I've decided to tell "my story" because it may hold similar
thoughts that others have experienced.
Who
am I? I was an active witness for 15 years, with 9 of them spent pioneering.
I served at Bethel and in 10 congregations across the U.S. I was a
ministerial servant for many years and was well on my way to joining
the "inner circle" when, one week before I was scheduled
to give a 45 minute public talk at a Kingdom hall, I went to my meeting
and gave the visiting District Overseer a letter explaining that I
did not want anymore responsibilities in the congregation. The letter
was admittedly ambiguous, just stating that I had developed doubts
over unanswered questions. I waited a week, and when nobody stopped
by to ask me what my questions were, I decided to stop going to meetings
all together.
I
didn't leave the "truth" because I wanted to engage in forbidden
activities. I had never read any apostate literature and no one had
put doubts about the organization in my head. I never tried to lure
anyone away with me. I never spoke poorly about the society. I was
simply very unhappy being part of something I had a hard time believing
in anymore. I had looked around at my "brothers and sisters"

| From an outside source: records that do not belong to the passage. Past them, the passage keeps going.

-- ==== Sys2Proof/Laws/Checksum.lean ====
section
/-!
SUPPORT. What the checksum step leaves in every register, and the laws of the sum (40_checksum.md R81, R82).
-/

namespace Sys2Proof.Reference

@[simp] theorem checksum_nil : checksum [] = 0#8 := rfl

@[simp] theorem checksum_cons (b : Byte) (x : ByteSeq) : checksum (b :: x) = b + checksum x := by
  simp [checksum, BitVec.ofNat_add]

theorem checksum_append (x y : ByteSeq) : checksum (x ++ y) = checksum x + checksum y := by
  induction x with
  | nil => simp
  | cons b x ih => rw [List.cons_append, checksum_cons, ih, checksum_cons, BitVec.add_assoc]

theorem checksum_perm {x y : ByteSeq} (h : x.Perm y) : checksum x = checksum y := by
  rw [checksum, checksum, (h.map BitVec.toNat).sum_eq]

/-- Replacing one byte moves the sum by the difference. -/
theorem checksum_set (x : ByteSeq) (k : Nat) (b : Byte) (h : k < x.length) :
    checksum (x.set k b) + x[k] = checksum x + b := by
  induction x generalizing k with
  | nil => exact absurd h (Nat.not_lt_zero _)
  | cons c x ih =>
    cases k with
    | zero => simp only [List.set_cons_zero, checksum_cons, List.getElem_cons_zero]; ac_rfl
    | succ k =>
      have := ih k (Nat.lt_of_succ_lt_succ h)
      simp only [List.set_cons_succ, checksum_cons, List.getElem_cons_succ, BitVec.add_assoc, this]

end Sys2Proof.Reference

namespace Sys2Proof.Machine

/-- The checksum loop from any ACC and N. -/
theorem checksum_loop (x : ByteSeq) (w : Work) :
    forEach (fun (b : Byte) (w : Work) => { w with acc := w.acc + b }) x w =
      { w with acc := w.acc + Reference.checksum x, n := w.n + x.length, iters := w.iters + x.length } := by
  induction x generalizing w with
  | nil => simp
  | cons b x ih =>
    rw [forEach_cons, ih]
    simp [Work.tick, BitVec.add_assoc, Nat.add_assoc, Nat.add_comm 1]

/-- The whole effect of the checksum step: it writes ACC and N alone (R24, R81). -/
theorem checksum_eq (x : ByteSeq) (w : Work) :
    w.checksum x =
      { w with acc := Reference.checksum x, n := x.length, iters := w.iters + x.length } := by
  rw [Work.checksum, checksum_loop]
  simp

end Sys2Proof.Machine
end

and I realized that, in order to survive and prosper in "the
society", you needed to become a certain kind of person.
Those
just entering the "truth" had a raw energy about them. A
passion for salvation and a sense of wonder at the overwhelming love
showered on them at the meetings. They
truly believed, as I had.
Then,
there were those in the middle. The ones that had been burned by the
"friends", or treated unfairly by the elders. These were
the ones at a crossroads. They could take this test of faith and go
one of three ways. They could leave the truth and all their "brothers
and sisters" would shake their heads in shame. They could stay,
but stand up for themselves and attempt to retain their personal integrity
and a sense of sincerity about their lives. These ones, more often
than not, ended up on the outskirts of association. They were Brothers
and Sisters, but they were to be approached cautiously. They were
treated as second class citizens in the congregation and any responsibilities
or "honor" they received in the hall always seemed like
charity.
In
the end, these "friends" exuded an aura of desperation.

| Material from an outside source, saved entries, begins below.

/-- The two statuses of stage 5 are answered to tokens that pass stages 1 to 3 alone (R123). -/
theorem passes_of_answer {b : ByteSeq} (h : (answer p (.unpack t b)).1 = .ok ∨
    (answer p (.unpack t b)).1 = .checksumMismatch) : b = [] ∧ ∃ c ct, Passes p t c ct := by
  obtain ⟨e, -⟩ | ⟨e, -⟩ | ⟨e, hw, -, hb⟩ := answer_cases p (.unpack t b)
  · simp [e] at h
  · simp [e] at h
  · refine ⟨by simpa [breaksRow] using hb, ?_⟩
    rw [e, outcome] at h
    obtain ⟨-, e⟩ | ⟨-, -, e⟩ | ⟨-, -, -, e⟩ | ⟨c, ct, hl, hm, hx, -, -⟩ := validate_cases p t
    · simp [e] at h
    · simp [e] at h
    · simp [e] at h
    · exact ⟨c, ct, hw, hl, hm, hx⟩

/-! ## Changed digits -/

/-- `t` with the digits of its payload byte `k` replaced (R127, R128). -/
def withDigits (t : ByteSeq) (k : Nat) (x y : Byte) : ByteSeq :=
  (t.set (1 + 2 * k) x).set (2 + 2 * k) y

section WithDigits

variable (t : ByteSeq) (k : Nat) (x y : Byte)

@[simp] theorem withDigits_length : (withDigits t k x y).length = t.length := by
  simp [withDigits]

@[simp] theorem withDigits_head? : (withDigits t k x y).head? = t.head? := by
  simp [withDigits, List.head?_eq_getElem?]

@[simp] theorem withDigits_tail : (withDigits t k x y).tail = (t.tail.set (2 * k) x).set (2 * k + 1) y := by
  rw [List.set_tail, List.set_tail, withDigits, Nat.add_comm 1, Nat.add_comm 2]

end WithDigits

variable {k : Nat} {x y : Byte}

/-- Payload byte `k` of a token stands in its digits at `1 + 2k` and `2 + 2k` (R65, R121). -/
theorem Passes.payload_getElem (h : Passes p t c ct) (hk : k < (c :: ct).length) :
    (c :: ct)[k] = 16#8 * hexVal (t.getD (1 + 2 * k) 0#8) + hexVal (t.getD (2 + 2 * k) 0#8) := by
  have shift (n : Nat) : t.tail.getD n 0#8 = t.getD (n + 1) 0#8 := by
    simp [List.getD_eq_getElem?_getD]
  rw [unhex_getElem h.digits k hk, shift, shift, Nat.add_comm 1, Nat.add_comm 2]

/-- Digits in place of digits leave a token that passes stages 1 to 3, with one byte of its payload replaced. -/
theorem Passes.passes_withDigits (h : Passes p t c ct) (hx : isHexDigit p x = true) (hy : isHexDigit p y = true) {c' : Byte}
    {ct' : ByteSeq} (hset : (c :: ct).set k (16#8 * hexVal x + hexVal y) = c' :: ct') :
    Passes p (withDigits t k x y) c' ct' where
  within := by rw [withDigits_length]; exact h.within
  long := by rw [withDigits_length]; exact h.long
  marked := by rw [withDigits_head?]; exact h.marked
  digits := by rw [withDigits_tail, unhex_set h.digits k hx hy, hset]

Like they really wanted to believe that the way they were living their
lives (by WTS standards) was important, but it was a constant struggle
to stay convinced.
Finally,
there was the third choice.
The
individual that did what they were told without question. They lied,
and manipulated, and betrayed without hesitation. They saw the hypocrisy,
cruelty, and favoritism, and decided they could live with it. They
could congratulate a brother for living in abject poverty and denying
himself a further education. They could watch a sister suffering clinical
depression go slowly crazy while they read her scriptures. They could
listen to a child speak of being molested or abused and then victimize
that child further if it meant keeping them quite. They could tell
a mother to deny her child a blood transfusion and feel proud of that
decision at the funeral. And they could do a lot worse if called upon.
These individuals thrived in the organization. They were our leaders.
They were the "strong" ones in the congregation. They were
the ones you did not mess with. You were either with them, or against
them. And if you wanted to last, you would have to become like them.
I
decided I did not want to become that kind of person.
When
I stopped going to meetings, I did not suffer a void in my life. I
did not spiral into drugs and depravity. In fact, I didn't do anything
but go to work and come home to my T.V. for a year. When I finally
felt ready to re-enter the real world, it was not with a feeling of
impending doom, but a rush of excitement for a whole new chapter in
my life and all the opportunity that could bring.
And
still, I did not speak unkindly of the organization. Live and let
live, that was my motto. If I respected them, perhaps I could expect
the same civil treatment.
You'd
think I would've known better. They tried, through my mother, to turn
my child against me and it failed. I will no longer allow them to
have any contact with my family. I consider my mother disfellowshipped.
She had behaved in a manner that presented a danger to my family,
and until she is ready to change, she will have no contact with us.
This may sound harsh to some readers, but I wanted to tell my story
in the hopes that anyone reading that have had similar experiences
or feelings could know that they are not alone. And more importantly,
they are not wrong to feel the way they do.